この数年、回復基調にあった外科系診療科への入局者数が再び微減に転じている。一般社団法人 日本外科学会 理事長の國土典宏先生は、外科医の減少に歯止めをかけるべく労働環境の改善と新専門医制度への対応に腐心されている。

Opinion
外科医減少は結果平等主義のひずみ
客観的評価軸の提示で適正な評価を

平成22年度の診療報酬改定は10年ぶりのプラス改定が行われ、なかでも外保連試案に基づいた手術に関する適正評価が目を引いた。当時、厚生労働省保険局医療課課長として改定を指揮した佐藤敏信氏に外科医が減少し続ける現状についてご意見をうかがった。

Feature 

労働環境の整備と新専門医制度への対応が課題

ここ最近の外科系診療科への入局者数の変遷を教えてください。

國土(敬称略)4月に開催された日本外科学会定期学術集会の理事長講演でも話しましたが、外科系診療科への入局者数は臨床研修制度がスタートした2004年度に、前年の半分以下に落ち込みました。これは入局時期が2年後ろにずれたためで、制度上の問題だったと言えます。期待された2年後からの回復歩調がかなり遅かったのは事実ですが、厚生労働省が公表している後期研修医の入局状況をみると、直近の過去5年間は毎年900名前後、全研修医の約1割が外科系の医局に入局しています。

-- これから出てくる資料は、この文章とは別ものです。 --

-- ==== Sys2Proof/Tests/Slice0.lean ====
section
/-! SUPPORT. Tests: ill-formed commands refused, the manual's worked figures, and a state and operands that meet the
hypotheses of each statement, clause by clause. -/

namespace Sys2Proof.Tests

-- One test after another: a test that the kernel evaluates holds a thread while it waits for those before it.
set_option Elab.async false

open Machine

/-! ## Small states -/

/-- The part running, at the first instant of its first interval. -/
def running : State :=
  { State.reset with
    time := { State.reset.time with
      phase := .running, stationTime := 2000, captureClock := 2000000, intervalIndex := 1, intervalStart := 2000 } }

/-- The state a command leaves. -/
def left (r : Result) : State :=
  match r with
  | .next t => t
  | _ => State.reset

def off : State := { State.reset with time := { State.reset.time with phase := .off } }

def halted : State := { running with time := { running.time with phase := .halt } }

def withEntry (e : Entry) : State :=
  { running with table := { running.table with places := running.table.places.set 3 (some e) } }

def withPump (p : Side) (x : Pump) (s : State) : State := { s with pump := s.pump.set p x }

def withRun (r : RunId) (st : RunState) (s : State) : State :=
  { s with run := s.run.set r { s.run.get r with state := st } }

def withDose (mode : DosingMode) (st : DosingState) (account inFlight : Nat) (s : State) : State :=
  { s with dose := { s.dose with mode := mode, state := st, account := account, massInFlight := inFlight } }

def defined (s : State) : State := { s with settings := { s.settings with defaulted := .all false } }

def strokeEntry : Entry := { owner := .dosing, kind := .stroke, target := 0, due := 2000 }

def confirmEntry : Entry := { owner := .dosing, kind := .confirm, target := 0, due := 2000 }

def linkEntry (k : EntryKind) (target : Nat) : Entry :=
  { owner := .link, kind := k, target := target, due := 2000 }

/-- Pump A in a drive that ends now. -/
def driving : Pump := { freshPump .driving with line := true, driveEnd := some 2000 }

/-- A stroke of pump A awaits its proof. -/
def awaiting : State := withPump .a (freshPump .await) (withDose .auto .confirmWait 300000 250000 (withEntry confirmEntry))

/-- Bytes one after another with the same gap before each. -/
def spaced (gap : Nat) (bytes : List Byte) : List LineByte := bytes.map fun b => ⟨gap, b⟩

/-! ## Ill-formed commands (R179, R180, R181) -/

theorem test_wf_receive_timeout_needs_open_frame : (Instr.receiveTimeout 0 ⟨[], 20001⟩).wf = false := by decide

/-- A gap of exactly 20 ms is allowed and makes no timeout. -/
theorem test_wf_receive_timeout_open_frame : (Instr.receiveTimeout 0 ⟨spaced 20000 [0xB7#8, 0x05#8], 20001⟩).wf = true
    ∧ (Instr.receiveTimeout 0 ⟨spaced 20000 [0xB7#8, 0x05#8], 20000⟩).wf = false := by decide

theorem test_wf_receive_timeout_holds_no_request :
    (Instr.receiveTimeout 0 ⟨spaced 521 (frameBytes ⟨0x01#8, 0#8, []⟩), 20001⟩).wf = false := by decide +kernel

theorem test_wf_frame_check_fail_needs_failure : (Instr.frameCheckFail 0 (spaced 0 [0xB7#8])).wf = false := by decide

/-- A length of 251 is out of range, one of 2 is not. -/
theorem test_wf_frame_check_fail_length :
    (Instr.frameCheckFail 0 (spaced 0 [0xB7#8, 251#8])).wf = true ∧ (Instr.frameCheckFail 0 (spaced 0 [0xB7#8, 2#8])).wf = false
      ∧ (Instr.frameCheckFail 0 (spaced 0 [0xB7#8, 1#8])).wf = true := by decide

theorem test_wf_stop_bit_error_holds_no_request :
    (Instr.stopBitError 0 (spaced 521 (frameBytes ⟨0x02#8, 9#8, []⟩))).wf = false ∧ (Instr.stopBitError 0 []).wf = true := by
  decide +kernel

theorem test_wf_unknown_kind : (Instr.unknownKindRequest 0 0x01#8 0#8 []).wf = false
    ∧ (Instr.unknownKindRequest 0 0x09#8 0#8 []).wf = true := by decide

/-- A payload of 249 bytes makes N 251, which no frame has; one of 248 fits. -/
theorem test_wf_payload : (Instr.ident 0 0#8 (List.replicate 249 0#8)).wf = false
    ∧ (Instr.ident 0 0#8 (List.replicate 248 0#8)).wf = true := by decide +kernel

theorem test_no_bits : decodeTableWord 8 0 = none := by decide

/-! ## Time (R3) -/

/-- R3's example: an interval begun at 4,294,967,000 has its boundary due at 704, across the wrap. -/
theorem test_due_across_wrap : (4294967000 : Time) + 1000 = 704 ∧ reached 704 4294967100 = false
    ∧ reached 704 704 = true := by decide

/-! ## Scaling (R31, R33), the worked figures of chapter 2 -/

def gaugeRun : RunSection := { factoryRun with pType := .gauge, pUrv := 8000000 }

def gaugeSections : ActiveSections :=
  { factorySections with
    station := { factoryStation with atmospheric := 101000 }
    run := factorySections.run.set 0 gaugeRun }

theorem test_scale_pressure : reading gaugeSections (.p 0) 13798 = some (.valid, 5000000) := by decide

theorem test_scale_temperature : reading gaugeSections (.t 0) 11273 = some (.valid, 28315) := by decide

theorem test_scale_clamped : reading gaugeSections (.p 0) 3850 = some (.clampedLow, 101000)
    ∧ reading gaugeSections (.t 0) 20400 = some (.clampedHigh, 34315) ∧ reading gaugeSections (.t 0) 3500 = none := by
  decide

/-! ## The interval close, the worked figures of chapter 4 -/

def winterGrid : CompressSection :=
  { pressures := ⟨1000000, 2500000, 4000000, 5500000, 7000000⟩
    temperatures := ⟨26315, 27815, 29315, 30815⟩
    values :=
      ⟨⟨1026000, 1023000, 1020000, 1018000⟩, ⟨1068000, 1060000, 1053000, 1047000⟩,
        ⟨1104000, 1092000, 1082000, 1073000⟩, ⟨1135000, 1119000, 1106000, 1095000⟩,
        ⟨1160000, 1141000, 1125000, 1112000⟩⟩ }

theorem test_ratio_worked : ratioF winterGrid 5000000 28315 = 1106000 ∧ ratioF winterGrid 7400000 29315 = 1125000
    ∧ outOfTable winterGrid 7400000 29315 = true := by decide

theorem test_base_volume_clamped_lookup : baseVolume factoryStation 100000 7400000 29315 1125000 = 8076001 := by
  decide

/-- A grid line belongs to the lower cell (R62). -/
theorem test_grid_line : pressureIndex winterGrid 4000000 = 1 ∧ temperatureIndex winterGrid 29315 = 1 := by decide

/-- Eight times 900 µs apart, the newest 400 µs before the close 1 s from now. -/
def winterRing : List Time :=
  [2993300, 2994200, 2995100, 2996000, 2996900, 2997800, 2998700, 2999600]

def winter : State :=
  let s := withRun 0 .metering running
  { s with
    settings := { s.settings with
      active := { s.settings.active with
        station := { factoryStation with atmospheric := 101000 }
        run := s.settings.active.run.set 0 { gaugeRun with vpp := 250, mf := 1002500 }
        compress := winterGrid }
      heatingValue := 38500 }
    pulse := s.pulse.set 0 { freshPulse with count := ⟨1111, 0⟩, ring := ⟨winterRing, []⟩ }
    loop := { s.loop with
      p := s.loop.p.set 0 ⟨.valid, some 5000000, some 5000000, 0⟩
      t := s.loop.t.set 0 ⟨.valid, some 28315, some 28315, 0⟩ }
    recorder := { s.recorder with
      totals := s.recorder.totals.set 0 { freshTotals with base := 123456789012, baseResidue := 700 } } }

def winterClosed : State := left (exec (.boundary 1000000) winter)

theorem test_interval_results : winterClosed.conv.last.r0
    = some { gross := 278444, base := 15464947, energy := 595400460, ratio := 1106000, outOfTable := false } := by
  decide +kernel

theorem test_interval_residue : winterClosed.conv.residue.r0 = 375000 := by decide +kernel

theorem test_interval_rate : winterClosed.run.r0.last.map (·.rate) = some 1000000 := by decide +kernel

theorem test_interval_total : winterClosed.recorder.totals.r0.base = 123456804477
    ∧ winterClosed.recorder.totals.r0.baseResidue = 647 := by decide +kernel

/-- The trickle of chapter 4: 180 L/h, then the staleness rate, then 0 past the timeout; a ring of one time gives 0. -/
def trickleRing : List Time :=
  [0, 20000000, 40000000, 60000000, 80000000, 100000000, 120000000, 140000000]

theorem test_trickle : grossRate factoryRun trickleRing 140300000 = 180 ∧ grossRate factoryRun trickleRing 160300000 = 177
    ∧ grossRate factoryRun trickleRing 199300000 = 60 ∧ grossRate factoryRun trickleRing 200300000 = 0
    ∧ grossRate factoryRun [20000000] 20000001 = 0 := by decide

しかし、入局者数が横ばいから微減状態であること以上に危機感を持っているのは、20代の外科医が減っている点です(図1,図2)。日本社会も高齢化していますが、外科医の高齢化も進んでいます。2012年度の厚生労働省の医師・歯科医師・薬剤師調査でも20代が減って40代、50代が主力になっている傾向がみてとれます(図2)。僕らの世代からちょっと下の世代までですよね。今現在、中核を担っている40~50代が一線を退く10年後、20年後を想像すると、これは非常に憂慮すべき事態だと言えます。

表 佐賀大学医学部附属病院のインセンティブ手当(2012年度) 表 佐賀大学医学部附属病院のインセンティブ手当(2012年度)
外科学会として外科医をサポートするために、どのようなアクションを起こしているのでしょうか。

國土今現在は、外科医を取り巻く労働環境に関する整備、提言と新専門医制度への対応ですね。特に専門医制度に関しては2016年度から前倒しで更新が始まるので、移行期間中の更新基準や研修プログラム整備基準の策定などの準備に大わらわです。専門医制度は当初、医師の偏在を解消したい行政側の思惑が見え隠れし、各方面から反発の声があがりました。医師の選択はあくまでもProfessional Autonomyに依るべきもので、強制は望ましくないと考えます。もちろん我々も医師が都市部へ集中することを良しとしているわけではなく、地域医療・連携確保という視点から研修プログラム認定要件を柔軟に検討するなどの対応を考えています。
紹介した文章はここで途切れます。